*** Opening Records for the exercise ***

/-- TICKET: an SC access at the head of its stream with its release conditions met draws the next ticket (05 R140). -/
def execTicket (n strm : Nat) (s : State) : Out :=
  match (s.hart n).head strm with
  | none => .next s
  | some a =>
    if 2048 ≤ n ∨ !a.sc ∨ a.ticket.isSome ∨ !s.guardsMet n (s.refreshed n a) then .next s
    else
      let h := s.hart n
      let sq := ticketElem a.seq a.elem s.tickets h.sq
      .next ({ s.setHart n { h with sq := sq } with tickets := s.tickets + 1 })

/-- DELIVER: a write reaches one more cluster (05 R133). -/
def execDeliver (wid cluster : Nat) (s : State) : Out :=
  .next (if cluster < 64 ∧ s.mayDeliver wid cluster then s.deliverTo wid cluster else s)

/-- COPY-COMPLETE: a copy is complete; its deliveries end with a later CDRAIN or LWAIT (06 R189, R195). -/
def execCopyComplete (n id : Nat) (s : State) : Out :=
  let h := s.hart n
  match h.copies.find? fun c => c.id == id with
  | none => .next s
  | some c =>
    if 2048 ≤ n ∨ !s.copyDone n c then .next s
    else
      let ended (d : Delivery) : Delivery := if d.src = .copy c.chan c.id then { d with done := true } else d
      .next (s.setHart n { h with
        copies := h.copies.filter fun x => x.id != id
        deliveries := h.deliveries.map ended })

/-- Does an earlier ring of an agent to a slot wait (15 R352). -/
def State.ringWaits (s : State) (agent dest slot seq : Nat) : Bool :=
  s.rings.any fun r => r.agent == agent && r.dest == dest && r.slot == slot && decide (r.seq < seq)

/-- The pages that n bytes at a virtual address of the selected hart are read from. -/
def State.sourcePages (s : State) (sup : Bool) (va : Word) (n : Nat) : List Nat :=
  match s.copyBytes sup .read va n with
  | .ok pas => (pas.map (· / 65536)).eraseDups
  | .error _ => []

/-- A remote write of a copy is injected (05 R152, 06 R192, 14 R326). -/
def State.injectCopy (s : State) (ch : Nat) : State :=
  match s.channelHead ch with
  | none => s
  | some c =>
    match c.dest, c.buf with
    | .remote dev slot, some (x, pois) =>
      if s.ringWaits s.hid dev slot c.seq || !s.egressOpen s.myPart c.bytes then s
      else if ((s.findSend dev slot).map (·.sent)).getD 0 + 1 = 2 ^ 23 then
        s.recordFault ch ⟨8, BitVec.ofNat 64 slot, 0⟩
      else
        let (va, d, _) := c.at_
        let p : Packet := { dst := dev, src := s.devId, kind := .write, slot := slot, addr := globalPa d
                            data := leBytes c.bytes x, poison := pois.toNat }
        match s.injectWrite s.myPart p (if c.zsrc then [] else s.sourcePages c.sup va c.bytes) (.hart s.hid) with
        | none => s
        | some s1 =>
          let s2 := s1.setCopy c.step
          if c.total ≤ c.pos + 1 then s2.copyRing s.hid c else s2
    | _, _ => s

/-- A remote read is sent (14 R318). -/
def State.sendRead (s : State) (agent strm dev pa n : Nat) : State :=
  let s1 := s.emit { dst := dev, src := s.devId, kind := .readReq, addr := pa, expect := n, seqn := s.nextRid }
  { s1 with
    rreads := s1.rreads ++ [{ id := s.nextRid, agent, strm, dev, pa, n, sentAt := s.ref, sends := 1 }]
    nextRid := s.nextRid + 1 }

/-- Is a remote read of an agent's stream outstanding. -/
def State.readOut (s : State) (agent strm : Nat) : Bool := s.rreads.any fun r => r.agent == agent && r.strm == strm

/-- The next read of a binding that lies on another device is sent (05 R137, R155). -/
def State.injectBind (s : State) (slot : Nat) : State :=
  match s.h.binds.find? (·.slot == slot) with
  | none => s
  | some b =>
    if !(b.open_ && s.prefetchOpen b) then s
    else
      match s.needsRemote b b.preNext with
      | none => s
      | some (scale, i) =>
        let (va, n) := b.readVa scale i
        match s.readTargets va n with
        | .error _ => s
        | .ok l =>
          match allRemote l with
          | none => s
          | some (dev, pa) =>
            let rt : ReadTo := .bind slot i scale (if scale then none else b.elemNib i)
            (s.enqueue [{ s.access (2 + slot) va (.readRemote rt dev pa n va) with seq := b.seq }]).sendRead s.hid (2 + slot) dev pa n

/-- Does an access contribute to a slot of another device. -/
def AccOp.contributes (o : AccOp) (dest slot : Nat) : Bool :=
  match o with
  | .contrib p _ => p.dst == dest && p.slot == slot
  | _ => false

/-- Has the instruction numbered seq elements still to issue. -/
def Hart.issuing (h : Hart) (seq : Nat) : Bool :=
  h.nextSeq == seq || h.sq.any fun a => a.seq == seq && match a.op with
    | .await .. => true
    | _ => false

/-- The head of a pipe stream leaves for another device: a remote read is sent, a contribution is injected; after the
last element of a reducing-window store its slot is rung silently (14 R337), which waits while the store has elements to issue; a contribution that would make SENT 2^23 is not sent, and
is cause 8 as an event (14 R326, log 73); a chunk of a strip is sent (15 R357). -/
def State.injectHead (s : State) (n strm : Nat) (a : Access) : State :=
  if !s.guardsMet n (s.refreshed n a) then s
  else
    match a.op with
    | .readRemote .. =>
      if s.readOut n strm then s
      else
        (match s.freshOp n a with
        | .error t =>
          let h := s.hart n
          ((s.setHart n { h with sq := dropHead strm h.sq }).accessFails n a t).dropFences n
        | .ok op =>
          let s1 := s.renewHead n strm a op
          match op with
          | .readRemote _ dev pa k _ => s1.sendRead n strm dev pa k
          | _ => s1)
    | .contrib p part =>
      if p.freg ≠ 0 then
        if p.dst = s.devId ∨ !s.egressOpen part p.data.length then s
        else
          let h := s.hart n
          let s1 := s.charge part p.data.length
          let up (x : SentStrip) : SentStrip := if x.hart = n ∧ x.f + 1 = p.freg ∧ x.seqn = p.seqn then { x with sentAt := s.ref } else x
          ((({ s1 with sentStrips := s1.sentStrips.map up }).setHart n { h with sq := dropHead strm h.sq }).dropFences n).emit p
      else if p.dst = s.devId ∨ s.ringWaits n p.dst p.slot a.seq ∨ !s.egressOpen part p.data.length then s
      else if ((s.findSend p.dst p.slot).map (·.sent)).getD 0 + 1 = 2 ^ 23 then
        let h := s.hart n
        ((s.setHart n { h with sq := dropHead strm h.sq }).pushEvent n 8 (BitVec.ofNat 64 p.slot)).dropFences n
      else
        (match s.injectWrite part p [] (.hart n) with
        | none => s
        | some s1 =>
          let h := s1.hart n
          let sq := dropHead strm h.sq
          let s2 := (s1.setHart n { h with sq := sq }).dropFences n
          let ring : PendRing := { maker := .hart n, agent := n, seq := a.seq, dest := p.dst, slot := p.slot, faddr := 0, fval := 0, part := part }
          if (sq.any fun b => b.seq == a.seq && b.op.contributes p.dst p.slot) || s2.rings.contains ring then s2
          else if (s2.hart n).issuing a.seq then { s2 with rings := s2.rings ++ [ring] }
          else (s2.injectRing part p.dst p.slot 0 0 (.hart n)).getD { s2 with rings := s2.rings ++ [ring] })
    | _ => s

/-- Has a hart's context a write to a slot of an instruction before seq still to inject. -/
def Hart.owesSlot (h : Hart) (dest slot seq : Nat) : Bool :=
  (h.copies.any fun c => c.dest == .remote dest slot && decide (c.seq < seq) && decide (c.pos < c.total)) ||
    h.sq.any fun a => decide (a.seq < seq) && a.op.contributes dest slot

/-- The context of an agent that is a hart, or an instance saved from one (15 R352, 18 R405). -/
def State.agentCtx (s : State) (agent : Nat) : Option Hart :=
  if agent < 2048 then some (s.hart agent)
  else s.kernels.findSome? fun k => (k.resumable.find? fun x => savedAgent x.part x.poolEntry == agent).map (·.ctx)

/-- Has every write to a slot that an agent made before a ring been injected (05 R153, 15 R352). -/
def State.writesOut (s : State) (agent dest slot seq : Nat) : Bool :=
  match s.agentCtx agent with
  | some h => !h.owesSlot dest slot seq
  | none => true

/-- Has the reducing-window store that makes a ring elements still to issue or to inject (14 R337). -/
def State.storing (s : State) (r : PendRing) : Bool :=
  match s.agentCtx r.agent with
  | some h => h.issuing r.seq || h.sq.any fun a => a.seq == r.seq && a.op.contributes r.dest r.slot
  | none => false

/-- A pending ring is injected when its agent's earlier writes and rings to the slot have been (05 R153, 15 R352). -/
def State.injectPending (s : State) (i : Nat) : State :=
  match s.rings[i]? with
  | none => s
  | some r =>
    if !s.writesOut r.agent r.dest r.slot r.seq || s.ringWaits r.agent r.dest r.slot r.seq || s.storing r then s
    else
      match s.injectRing r.part r.dest r.slot r.faddr r.fval r.maker with
      | none => s
      | some s1 => { s1 with rings := dropAt s1.rings i }

/-- The next packet of an engine's transfer (15 R363, R364): up to 512 bytes of a SEND, with the silent ring at 2^22
packets (14 R326), or the request of a RECV. -/
def State.injectEngine (s : State) (e : Nat) : State :=
  let g := s.engine e
  match g.xfers with
  | [] => s
  | x :: _ =>
    let n := min 512 (x.len - x.pos)
    match x.kind with
    | .send slot =>
      if !s.egressOpen g.part n then s
      else
        (match s.engineBytes g.part .read (x.a + BitVec.ofNat 64 x.pos) n with
        | .error c => s.failXfer e c x
        | .ok pas =>
          if s.bankDelays pas then s
          else
            let data := pas.map fun pa => s.readByte (s.engine e).part (s.dieView (engineDie e) (pa / 8 * 8)) pa
            let words := (pas.zipIdx.filter fun y => s.poison.contains (y.1 / 8)).map (·.2 / 8)
            let p : Packet := {
              dst := globalDev x.c, src := s.devId, kind := .write, slot := slot, addr := globalPa x.c + x.pos, data := data
              poison := words.eraseDups.foldl (fun a w => a + 2 ^ w) 0 }
            match (s.engineUse e (x.a + BitVec.ofNat 64 x.pos) pas).injectWrite g.part p ((pas.map (· / 65536)).eraseDups) (.engine g.starter) with
            | none => s
            | some s1 =>
              let s2 := s1.stepXfer e { x with pos := x.pos + n }
              if 2 ^ 22 ≤ ((s2.findSend p.dst slot).map (·.sent)).getD 0 then
                (s2.injectRing g.part p.dst slot 0 0 (.engine g.starter)).getD s2
              else s2)
    | .recv =>
      let dev := globalDev x.a
      if s.isOwn dev || x.buf.isSome || s.readOut (engineAgent e) 0 then s
      else s.sendRead (engineAgent e) 0 dev (globalPa x.a + x.pos) n
    | _ => s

*** Closing Records for the exercise ***

__What this task involves__
Having found the line with "let s2 := s1.stepXfer" in the listing above, transcribe it and every line after it to the end, exactly, with no additions.

__Written reply__
              let s2 := s1.stepXfer e { x with pos := x.pos + n }
              if 2 ^ 22 ≤ ((s2.findSend p.dst slot).map (·.sent)).getD 0 then
                (s2.injectRing g.part p.dst slot 0 0 (.engine g.starter)).getD s2
              else s2)
    | .recv =>
      let dev := globalDev x.a
      if s.isOwn dev || x.buf.isSome || s.readOut (engineAgent e) 0 then s
      else s.sendRead (engineAgent e) 0 dev (globalPa x.a + x.pos) n
    | _ => s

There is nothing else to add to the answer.